======== PROVIDED RECORDS ========
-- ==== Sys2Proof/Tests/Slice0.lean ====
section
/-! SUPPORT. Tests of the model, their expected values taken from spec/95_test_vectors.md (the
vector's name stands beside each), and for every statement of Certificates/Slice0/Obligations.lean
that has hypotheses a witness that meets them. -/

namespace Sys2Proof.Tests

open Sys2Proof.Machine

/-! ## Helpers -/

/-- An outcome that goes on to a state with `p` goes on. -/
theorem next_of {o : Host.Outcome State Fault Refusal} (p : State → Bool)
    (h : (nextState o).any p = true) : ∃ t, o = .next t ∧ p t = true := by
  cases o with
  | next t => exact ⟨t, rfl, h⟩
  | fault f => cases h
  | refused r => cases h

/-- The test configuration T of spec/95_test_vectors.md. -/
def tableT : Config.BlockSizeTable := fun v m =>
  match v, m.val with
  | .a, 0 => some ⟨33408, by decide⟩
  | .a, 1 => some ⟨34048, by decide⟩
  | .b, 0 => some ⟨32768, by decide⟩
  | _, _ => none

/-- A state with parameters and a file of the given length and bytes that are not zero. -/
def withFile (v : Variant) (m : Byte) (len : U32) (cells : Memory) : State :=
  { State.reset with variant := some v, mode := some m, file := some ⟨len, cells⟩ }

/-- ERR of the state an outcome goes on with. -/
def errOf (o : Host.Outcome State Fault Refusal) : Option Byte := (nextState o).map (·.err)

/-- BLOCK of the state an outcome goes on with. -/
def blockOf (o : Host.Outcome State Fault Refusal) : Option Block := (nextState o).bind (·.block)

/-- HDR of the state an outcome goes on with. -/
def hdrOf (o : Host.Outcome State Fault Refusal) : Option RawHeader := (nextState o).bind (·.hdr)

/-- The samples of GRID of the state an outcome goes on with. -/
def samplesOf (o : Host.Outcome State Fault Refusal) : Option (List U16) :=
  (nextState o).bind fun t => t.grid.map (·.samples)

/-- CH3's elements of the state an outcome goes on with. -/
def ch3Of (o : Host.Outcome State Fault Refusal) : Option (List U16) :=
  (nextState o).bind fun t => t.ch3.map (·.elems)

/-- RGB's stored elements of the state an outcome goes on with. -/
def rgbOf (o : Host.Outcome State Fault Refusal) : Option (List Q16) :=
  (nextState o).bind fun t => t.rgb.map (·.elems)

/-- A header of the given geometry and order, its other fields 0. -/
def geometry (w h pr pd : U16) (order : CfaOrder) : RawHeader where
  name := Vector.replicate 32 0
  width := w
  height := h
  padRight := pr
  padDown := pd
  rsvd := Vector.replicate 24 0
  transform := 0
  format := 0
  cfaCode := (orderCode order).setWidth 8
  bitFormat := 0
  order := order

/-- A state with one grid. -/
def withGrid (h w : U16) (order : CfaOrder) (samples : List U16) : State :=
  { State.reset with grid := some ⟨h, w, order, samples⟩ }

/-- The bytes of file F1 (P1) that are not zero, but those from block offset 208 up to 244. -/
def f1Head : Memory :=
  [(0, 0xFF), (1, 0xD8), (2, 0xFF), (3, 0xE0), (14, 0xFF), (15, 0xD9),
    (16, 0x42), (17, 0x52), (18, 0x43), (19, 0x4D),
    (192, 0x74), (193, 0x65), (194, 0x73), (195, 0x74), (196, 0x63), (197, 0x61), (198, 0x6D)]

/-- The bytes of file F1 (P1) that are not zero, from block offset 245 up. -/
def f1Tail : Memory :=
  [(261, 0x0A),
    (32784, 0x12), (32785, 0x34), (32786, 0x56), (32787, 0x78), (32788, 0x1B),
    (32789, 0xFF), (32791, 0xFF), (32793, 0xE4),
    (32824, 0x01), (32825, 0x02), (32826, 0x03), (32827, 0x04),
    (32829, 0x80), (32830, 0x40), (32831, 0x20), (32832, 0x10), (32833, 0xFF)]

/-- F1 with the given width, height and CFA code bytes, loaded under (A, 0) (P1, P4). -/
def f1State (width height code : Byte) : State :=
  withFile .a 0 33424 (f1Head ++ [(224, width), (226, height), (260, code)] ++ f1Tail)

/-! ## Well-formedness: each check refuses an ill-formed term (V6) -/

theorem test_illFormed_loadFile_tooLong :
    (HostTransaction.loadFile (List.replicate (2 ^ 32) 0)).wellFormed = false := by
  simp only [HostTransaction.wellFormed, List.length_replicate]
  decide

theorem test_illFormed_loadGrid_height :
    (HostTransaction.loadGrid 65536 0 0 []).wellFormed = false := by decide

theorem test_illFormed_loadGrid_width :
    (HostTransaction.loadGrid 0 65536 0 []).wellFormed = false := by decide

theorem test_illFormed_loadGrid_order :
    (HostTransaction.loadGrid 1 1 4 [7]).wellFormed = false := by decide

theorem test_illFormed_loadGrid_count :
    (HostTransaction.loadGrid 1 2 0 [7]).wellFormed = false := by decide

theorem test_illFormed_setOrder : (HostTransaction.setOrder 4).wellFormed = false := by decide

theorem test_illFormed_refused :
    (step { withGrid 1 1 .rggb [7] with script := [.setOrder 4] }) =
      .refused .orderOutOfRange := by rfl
========
======== PROVIDED RECORDS ========
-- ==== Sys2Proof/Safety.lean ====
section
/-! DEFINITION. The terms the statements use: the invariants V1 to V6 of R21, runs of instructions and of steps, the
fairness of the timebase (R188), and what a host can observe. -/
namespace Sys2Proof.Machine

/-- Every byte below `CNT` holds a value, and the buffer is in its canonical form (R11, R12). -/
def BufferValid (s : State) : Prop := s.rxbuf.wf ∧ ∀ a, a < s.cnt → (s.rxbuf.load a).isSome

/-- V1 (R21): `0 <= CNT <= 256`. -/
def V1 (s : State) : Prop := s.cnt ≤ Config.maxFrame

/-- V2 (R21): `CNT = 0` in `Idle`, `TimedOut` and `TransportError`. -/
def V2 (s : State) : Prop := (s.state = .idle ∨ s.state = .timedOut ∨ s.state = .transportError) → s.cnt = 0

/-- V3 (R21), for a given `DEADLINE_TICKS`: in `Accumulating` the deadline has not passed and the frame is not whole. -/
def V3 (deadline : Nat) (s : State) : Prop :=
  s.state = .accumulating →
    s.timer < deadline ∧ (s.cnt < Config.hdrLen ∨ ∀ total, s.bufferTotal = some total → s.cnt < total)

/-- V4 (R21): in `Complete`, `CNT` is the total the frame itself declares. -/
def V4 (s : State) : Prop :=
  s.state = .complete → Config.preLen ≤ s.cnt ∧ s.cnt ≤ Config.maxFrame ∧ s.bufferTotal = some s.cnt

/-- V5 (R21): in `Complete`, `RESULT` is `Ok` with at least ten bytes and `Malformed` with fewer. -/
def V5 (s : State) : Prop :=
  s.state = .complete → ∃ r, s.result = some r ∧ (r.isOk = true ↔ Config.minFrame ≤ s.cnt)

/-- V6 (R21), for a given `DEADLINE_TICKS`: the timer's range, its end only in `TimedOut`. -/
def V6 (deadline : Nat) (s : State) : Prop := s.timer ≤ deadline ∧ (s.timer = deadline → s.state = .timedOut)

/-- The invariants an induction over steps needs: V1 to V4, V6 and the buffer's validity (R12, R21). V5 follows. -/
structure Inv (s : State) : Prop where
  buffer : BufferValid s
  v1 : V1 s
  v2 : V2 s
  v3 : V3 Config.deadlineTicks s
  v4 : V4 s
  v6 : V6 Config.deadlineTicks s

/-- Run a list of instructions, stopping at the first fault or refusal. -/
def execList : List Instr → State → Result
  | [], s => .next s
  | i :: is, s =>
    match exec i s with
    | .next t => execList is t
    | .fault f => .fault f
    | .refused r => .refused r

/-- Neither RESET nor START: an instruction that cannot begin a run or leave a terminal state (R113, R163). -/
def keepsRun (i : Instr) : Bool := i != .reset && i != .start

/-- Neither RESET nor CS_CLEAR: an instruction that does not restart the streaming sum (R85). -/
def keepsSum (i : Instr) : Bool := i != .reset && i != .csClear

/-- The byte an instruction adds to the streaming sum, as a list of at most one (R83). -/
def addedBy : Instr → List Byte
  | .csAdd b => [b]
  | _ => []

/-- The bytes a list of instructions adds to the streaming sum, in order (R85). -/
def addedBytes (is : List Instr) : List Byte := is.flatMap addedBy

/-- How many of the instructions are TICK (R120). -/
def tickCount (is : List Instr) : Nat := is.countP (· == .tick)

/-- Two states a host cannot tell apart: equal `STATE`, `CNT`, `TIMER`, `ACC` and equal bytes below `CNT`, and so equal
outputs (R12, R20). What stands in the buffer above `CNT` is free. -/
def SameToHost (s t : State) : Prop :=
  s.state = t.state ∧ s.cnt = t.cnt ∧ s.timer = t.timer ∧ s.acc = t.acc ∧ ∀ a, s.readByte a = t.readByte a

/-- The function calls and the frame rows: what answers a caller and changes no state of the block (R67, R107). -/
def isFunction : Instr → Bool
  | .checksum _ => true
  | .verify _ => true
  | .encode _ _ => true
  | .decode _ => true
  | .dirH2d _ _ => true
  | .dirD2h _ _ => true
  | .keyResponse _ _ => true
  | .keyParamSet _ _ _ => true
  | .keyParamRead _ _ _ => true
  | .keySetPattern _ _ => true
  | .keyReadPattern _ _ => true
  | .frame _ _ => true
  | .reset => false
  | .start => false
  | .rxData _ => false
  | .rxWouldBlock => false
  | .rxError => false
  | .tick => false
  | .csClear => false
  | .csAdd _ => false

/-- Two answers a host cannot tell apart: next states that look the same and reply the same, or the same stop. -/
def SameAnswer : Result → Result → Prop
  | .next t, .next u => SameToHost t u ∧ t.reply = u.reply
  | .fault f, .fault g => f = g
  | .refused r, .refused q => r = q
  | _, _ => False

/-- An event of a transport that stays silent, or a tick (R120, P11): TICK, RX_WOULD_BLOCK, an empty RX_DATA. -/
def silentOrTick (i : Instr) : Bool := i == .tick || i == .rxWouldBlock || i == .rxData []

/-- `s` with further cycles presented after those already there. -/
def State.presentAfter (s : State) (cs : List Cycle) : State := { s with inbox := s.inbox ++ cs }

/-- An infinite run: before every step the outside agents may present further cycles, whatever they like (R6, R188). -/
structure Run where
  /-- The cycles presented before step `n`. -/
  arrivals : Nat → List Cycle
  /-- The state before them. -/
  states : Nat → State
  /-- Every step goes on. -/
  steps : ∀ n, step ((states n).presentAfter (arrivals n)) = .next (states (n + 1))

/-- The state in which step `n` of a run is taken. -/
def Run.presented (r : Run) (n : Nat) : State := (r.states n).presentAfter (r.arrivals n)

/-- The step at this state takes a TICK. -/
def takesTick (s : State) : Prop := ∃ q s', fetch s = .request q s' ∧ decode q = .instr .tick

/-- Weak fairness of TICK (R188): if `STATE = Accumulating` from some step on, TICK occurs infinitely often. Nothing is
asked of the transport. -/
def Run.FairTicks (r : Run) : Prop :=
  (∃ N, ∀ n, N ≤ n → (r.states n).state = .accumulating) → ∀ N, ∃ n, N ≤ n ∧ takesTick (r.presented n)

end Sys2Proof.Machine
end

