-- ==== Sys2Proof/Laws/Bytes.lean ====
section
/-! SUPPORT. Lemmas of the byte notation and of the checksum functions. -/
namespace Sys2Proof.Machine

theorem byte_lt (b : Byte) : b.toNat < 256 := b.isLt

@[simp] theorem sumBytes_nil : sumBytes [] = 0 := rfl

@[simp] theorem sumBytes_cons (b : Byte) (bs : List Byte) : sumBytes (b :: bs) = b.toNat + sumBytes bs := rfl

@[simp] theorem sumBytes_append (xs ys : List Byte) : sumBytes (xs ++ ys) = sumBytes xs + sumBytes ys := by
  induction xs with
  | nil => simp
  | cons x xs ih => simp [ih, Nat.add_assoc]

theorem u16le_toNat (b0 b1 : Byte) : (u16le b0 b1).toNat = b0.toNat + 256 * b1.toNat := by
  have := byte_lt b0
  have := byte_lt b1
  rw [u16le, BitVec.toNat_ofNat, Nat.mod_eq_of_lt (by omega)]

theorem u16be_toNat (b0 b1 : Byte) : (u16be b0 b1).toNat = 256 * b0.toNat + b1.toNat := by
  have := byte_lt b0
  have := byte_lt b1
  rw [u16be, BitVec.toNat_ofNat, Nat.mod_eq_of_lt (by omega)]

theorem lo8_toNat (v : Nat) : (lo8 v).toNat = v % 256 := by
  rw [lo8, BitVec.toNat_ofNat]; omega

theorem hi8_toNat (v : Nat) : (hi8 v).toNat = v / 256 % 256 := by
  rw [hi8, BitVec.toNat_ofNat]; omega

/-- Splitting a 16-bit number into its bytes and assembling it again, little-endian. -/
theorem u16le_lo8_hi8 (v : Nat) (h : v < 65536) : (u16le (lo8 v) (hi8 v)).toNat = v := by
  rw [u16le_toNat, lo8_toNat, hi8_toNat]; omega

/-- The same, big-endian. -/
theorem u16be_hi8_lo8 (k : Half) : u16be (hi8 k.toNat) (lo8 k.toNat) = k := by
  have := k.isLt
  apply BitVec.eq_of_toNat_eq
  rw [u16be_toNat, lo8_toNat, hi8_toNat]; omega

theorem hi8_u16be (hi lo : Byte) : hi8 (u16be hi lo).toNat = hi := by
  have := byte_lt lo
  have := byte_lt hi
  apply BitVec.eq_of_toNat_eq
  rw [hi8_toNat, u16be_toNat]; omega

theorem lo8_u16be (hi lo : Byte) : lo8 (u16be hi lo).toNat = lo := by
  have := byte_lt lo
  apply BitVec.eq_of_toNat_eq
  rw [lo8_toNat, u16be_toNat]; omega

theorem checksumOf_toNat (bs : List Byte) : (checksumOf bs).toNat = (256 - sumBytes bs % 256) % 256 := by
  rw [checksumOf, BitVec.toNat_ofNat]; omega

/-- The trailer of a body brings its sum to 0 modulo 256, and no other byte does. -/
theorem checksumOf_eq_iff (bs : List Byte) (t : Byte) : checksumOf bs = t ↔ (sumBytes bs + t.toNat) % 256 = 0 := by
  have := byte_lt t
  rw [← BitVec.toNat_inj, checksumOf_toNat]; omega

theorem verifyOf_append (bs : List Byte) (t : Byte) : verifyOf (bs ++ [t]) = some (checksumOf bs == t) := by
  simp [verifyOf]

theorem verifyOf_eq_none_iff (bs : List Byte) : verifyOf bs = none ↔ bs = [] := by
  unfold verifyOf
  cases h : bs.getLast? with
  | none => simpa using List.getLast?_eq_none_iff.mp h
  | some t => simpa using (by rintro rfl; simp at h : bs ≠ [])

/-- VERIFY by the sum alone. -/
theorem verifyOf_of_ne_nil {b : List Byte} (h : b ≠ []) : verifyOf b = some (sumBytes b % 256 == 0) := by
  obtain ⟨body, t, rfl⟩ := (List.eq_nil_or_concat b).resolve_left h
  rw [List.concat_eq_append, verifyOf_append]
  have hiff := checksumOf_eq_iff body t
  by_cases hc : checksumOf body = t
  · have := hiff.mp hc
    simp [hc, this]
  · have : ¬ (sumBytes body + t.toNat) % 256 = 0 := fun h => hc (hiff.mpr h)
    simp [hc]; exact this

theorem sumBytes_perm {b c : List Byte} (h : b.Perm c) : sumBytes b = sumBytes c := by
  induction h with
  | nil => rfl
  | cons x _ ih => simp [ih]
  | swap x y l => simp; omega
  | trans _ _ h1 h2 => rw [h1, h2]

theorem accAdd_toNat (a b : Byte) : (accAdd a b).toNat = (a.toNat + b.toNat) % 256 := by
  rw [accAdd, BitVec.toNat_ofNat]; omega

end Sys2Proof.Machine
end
========
* TASK ITEM *
Repeat exactly the lines above from the one with "same stop. -/" up to and including the one with "takes a TICK. -/". No other line belongs in the reply.

* WRITTEN RESPONSE *
/-- Two answers a host cannot tell apart: next states that look the same and reply the same, or the same stop. -/
def SameAnswer : Result → Result → Prop
  | .next t, .next u => SameToHost t u ∧ t.reply = u.reply
  | .fault f, .fault g => f = g
  | .refused r, .refused q => r = q
  | _, _ => False

/-- An event of a transport that stays silent, or a tick (R120, P11): TICK, RX_WOULD_BLOCK, an empty RX_DATA. -/
def silentOrTick (i : Instr) : Bool := i == .tick || i == .rxWouldBlock || i == .rxData []

/-- `s` with further cycles presented after those already there. -/
def State.presentAfter (s : State) (cs : List Cycle) : State := { s with inbox := s.inbox ++ cs }

/-- An infinite run: before every step the outside agents may present further cycles, whatever they like (R6, R188). -/
structure Run where
  /-- The cycles presented before step `n`. -/
  arrivals : Nat → List Cycle
  /-- The state before them. -/
  states : Nat → State
  /-- Every step goes on. -/
  steps : ∀ n, step ((states n).presentAfter (arrivals n)) = .next (states (n + 1))

/-- The state in which step `n` of a run is taken. -/
def Run.presented (r : Run) (n : Nat) : State := (r.states n).presentAfter (r.arrivals n)

/-- The step at this state takes a TICK. -/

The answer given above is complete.